When I used to review advance reader copies as a Borders front-of-store person, the cards I filled out for the Random House rep asked me to compare the book to another work. (This, to get the bookseller thinking about recommending it to readers, obvio.) I think Tinkers feels a bit like "The Little Match Girl."

Also, when you read Tinkers you will learn about clocks. And you will like doing so.

Thursday, May 24, 2012

The Island of the Day Before

now finished: The Island of the Day Before by Umberto Eco
Umberto Eco was one of the sure bets in my A-to-Z Literary Blog Project to make the top half, in which I am revisiting my top 13 authors by reading another book of theirs. The book I read for 'E' is for Eco during the original project, The Name of the Rose, was so perfectly what I expected it to be -- including interesting and good, along with much more -- that I became convinced he would continue to be perfectly what I expected of him in his other works. I had always thought I'd read Foucault's Pendulum  next, it being so "the other book by Umberto Eco" famous and all, and I've even touched it many a time, but instead I am in hanging out in Phoenix and my local branch of the library had The Island of the Day Before on the shelf and I was there and could have put a request for the Pendulum to be transferred from another branch but The Island of the Day Before was about a man shipwrecked on a ship, and it was blue...so blue...I like blue things...

OK, so this was a strange book.

I can truly appreciate the Goodreads reviewer who referred to its "150 page screening process to weed out the unworthy."  I really did not know what was happening for quite some time and I wasn't sure if I was enjoying the book at all, but it ends up getting kind of trippy and good, at least in parts.

I know, I know, it doesn't sound like a very enthusiastic recommendation, and there are so many of you who are all like, "I ain't gonna work to read a book" and that's fine, just go on back to your Hunger Games, now, really. Run along. Umberto Eco melds philosophy and whimsy and wink-wink cleverness and social criticism and story and literary allusions (including to himself) and some weirdness and some history and god knows what all else. There is no "OMG I literally hunger for these games" here.

Sometimes The Island of the Day Before is straightforwardly clever, such as when Roberto della Griva's father advises him, "Well, war's an ugly animal, that's sure. Anyway, my son, never forget: always be good, but if somebody comes at you and means to kill you, then he's in the wrong. Am I right?" - p. 51 

Sometimes it's wry:  "He was now so sure an Intruder was on board that his first thought was this: Finally he had proof he was not drunk. Which is, after all, the proof drunks constantly seek." - p. 200

Sometimes there's a kind of winking sympathy directed at the reader: "We could say that Roberto had definitely lost his mind, and with very good reason; no matter how he calculated, the figures would not add up. The paradoxes of time can indeed unhinge us." -p. 338   This basically sums up the experience of the main character and yet also the reader of the book.

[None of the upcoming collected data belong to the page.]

-- ==== Sys2Proof/Machine/Events.lean ====
section
/-! DEFINITION. The events of a core's own time and faults: limits on stalls (R26, R243), the timer and
interrupts (R46), traps that wait for their pair (R143, R182, R244), results that land (R96, R132, R155, R190,
R245), freezes (R249, R250), uncorrectable errors (R355 to R357), the failure of a gang (R274, R275), and the
decode checks of a pair as they are recognised (R56, R57). -/

namespace Sys2Proof.Machine

/-! ### Limits on stalls -/

/-- The running bank's next pair has stalled. -/
def State.hasStalled (s : State) : Bool := s.ctx.ready && decide (0 < s.ctx.stall) && !s.frozen

/-- The strand or the members of its gang whose pair has stalled for what `f` says, by core, and how long the first of
them has stalled. -/
def State.stalledMates (s : State) (f : Ctx → Bool) : List Nat × Nat :=
  let hit (c : Ctx) : Bool := c.stall != 0 && f c
  ((s.mates.filter (fun k => hit ((s.coreAt k.1).bankCtx k.2))).map (fun k => k.1),
    (s.mateCtxs.filter hit).foldl (fun n c => Nat.max n (c.stallTime s.now)) 0)

/-- The event: a queue stall has lasted QTO cycles (R26). DESIGN CHOICE, log 48. -/
def execQueueTimeout (q : Nat) (s : State) : Out :=
  .next (
    let (l, n) := s.stalledMates (fun c => c.stallReason == 11 && c.stallQueue == q)
    if s.ctx.ready && !s.frozen && !l.isEmpty then
      (s.passTeam s.mates (s.ctx.qto.toNat - n)).allTrap cQueueTimeout
        (fun k => if l.contains k then some (word q, none) else none)
    else s)

/-- The event: a pair has stalled for 2^24 consecutive core cycles for a reason of R243. DESIGN CHOICE, log 48. -/
def execWatchdog (reason : Nat) (s : State) : Out :=
  .next (
    let (l, n) := s.stalledMates (fun c => c.stallReason == reason)
    if s.ctx.ready && !s.frozen && decide (1 ≤ reason ∧ reason ≤ 10) && !l.isEmpty then
      (s.passTeam s.mates (2 ^ 24 - n)).allTrap cWatchdog
        (fun k => if l.contains k then some (word reason, none) else none)
    else s)

/-! ### The timer and interrupts (R46) -/

/-- The event: CYC reaches the running bank's TCMP, and TIMER is set. DESIGN CHOICE, log 48. -/
def execTimer (s : State) : Out := .next (s.passTeam s.mates (s.ctx.tcmp.toNat - s.pkg.cyc))

/-- The sources that are pending and enabled. -/
def Ctx.sources_ (c : Ctx) : Word := c.ipend &&& c.imask

/-- R46 and R255: an interrupt can be taken now: a source is pending and enabled in the strand or in a member of
its gang, IE is set there, and all of them stand at a point. -/
def State.interrupted (s : State) : Bool :=
  let l := s.mateCtxs
  l.all (fun c => c.holds && !c.stopped && c.parked.isNone && !c.halted && c.atPoint)
    && l.any (fun c => c.ie && c.sources_ != 0)
    && (!s.broadcasting || l.any (fun c => c.wait.isSome))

I personally think the book became excellent when he started philosophizing with Father Caspar about religion, swimming, the universe, and so on.

And really, who else but Umberto Eco could use the word "hircocervi"? I mean, sure, he wrote in Italian and the translator used the word "hircocervi," but the Italian could very well be the same, and I'm sure you get my larger point. Who writes about hircocervi, mentioned in a passing metaphor? Umberto Eco, that's who.

Have I mentioned that the ship on which Roberto della Griva is shipwrecked, as well as the island he can see but can't swim to, as well as the story he is writing, as well as a few other things are these incredibly layered metaphors?  Have I mentioned that "the day before" refers to the international date line, which thoroughly trips out our hero Roberto, as he thinks about the ramifications of swimming to yesterday?  Have you ever thought about how central figuring out longitude calculations can be to life on Earth as we know it?  These days, we see how nuts some religious folks can be about evolutionary biology, dinosaurs, and prayer before football games. I thought about that as our characters grappled with what longitude says about papal conceptions of Earth's place in the universe, and as they matter-of-factly discoursed on whether God created infinite worlds and the meaning of atoms, The Void, and all being essentially being nothing.
 
Some books are easy to talk about. This isn't one of them. I enthusiastically recommend this book, but unlike The Name of the Rose, the list of  people to whom I'd recommend this one is pretty small.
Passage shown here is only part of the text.